Thanks to its clean fuel and low emissions, such a backup generating set can also be used for regular power supply – alone, together with the grid (generating power whenever grid electricity prices go up) or in conjunction with local renewable resources
(firming up wind or solar power generation).
Table 1. Outputs of generating sets available for the Wärtsilä Modular Block
While the Wärtsilä Modular Block is a highly standardised prefabricated product, it nevertheless can be customised to a considerable extent, to meet requirements of a specific project. Customisation options include:
In its current form, the Wärtsilä Modular Block is designed for sites with ambient air temperatures from -25 to +40°C. The design follows relevant European (EN) standards for structures, and EU directives for pressure equipment and electrification. The modules are manufactured in the European Union.

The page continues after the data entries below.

/-- The fields every page has: ID and OWNER (R9, R480, R481). -/
def commonFields (p : Nat) : List RegField :=
  [⟨Reg.idVersion p, .ro⟩, ⟨Reg.idInstance p, .ro⟩, ⟨Reg.idTag p, .ro⟩,
   ⟨Reg.ownerWorld p, .sw⟩, ⟨Reg.ownerHostR p, .sw⟩, ⟨Reg.ownerHostW p, .sw⟩, ⟨Reg.ownerLock p, .sw⟩]

/-- The block-specific fields of a page. -/
def blockFields (p : Nat) : List RegField :=
  if p = 0x000 then tenFields
  else if p = 0x001 then pwrFields
  else if p = 0x002 then fgdFields
  else if p = 0x003 then embFields
  else if p = 0x004 then swpFields
  else if p = 0x005 then mntFields
  else if p = 0x006 then ashFields
  else if p = 0x007 then rlnFields
  else if p = 0x008 then pkrFields
  else if p = 0x009 then secFields
  else if 0x010 ≤ p ∧ p ≤ 0x012 then blwClFields (p - 0x010)
  else if p = 0x013 then blwFields
  else if p = 0x014 then hrtFields
  else if p = 0x015 then edtFields
  else if p = 0x016 then eraFields
  else if p = 0x017 then dmpFields
  else if p = 0x018 then tspFields
  else if p = 0x019 then grtFields
  else if 0x020 ≤ p ∧ p ≤ 0x02F then fbxKFields (p - 0x020)
  else if 0x040 ≤ p ∧ p ≤ 0x0CF then fbxEFields (p - 0x040)
  else if p = 0x100 then chmFields
  else if 0x101 ≤ p ∧ p ≤ 0x128 then chmXFields (p - 0x101)
  else if p = 0x130 then drmFields
  else if p = 0x131 then pciFields
  else if p = 0x140 then stnFields
  else if p = 0x200 then hobFields
  else if 0x201 ≤ p ∧ p ≤ 0x2C0 then hobPFields (p - 0x201)
  else []

/-- Every field of the register at a page and host byte offset. -/
def regFields (p off : Nat) : List RegField :=
  (commonFields p ++ blockFields p).filter (fun r => r.fld.off = off)

end Sys2Proof.Machine
end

With the Wärtsilä Modular Block, investors for whom simple, standardised and quick on-site installation process is critical, get access to the highly efficient medium-speed engine technology. This new innovative solution enables the construction of even bigger power plants with ease, with minimal amount of project-specific engineering.
This makes it an attractive option for various projects where high-speed engine technology with its inherent lower efficiency used to be the only possible solution. It may also be a cost-effective alternative to standard power plants with medium-speed engines in those locations, where site works are expensive, and reduction of installation time can bring cost savings to the entire project.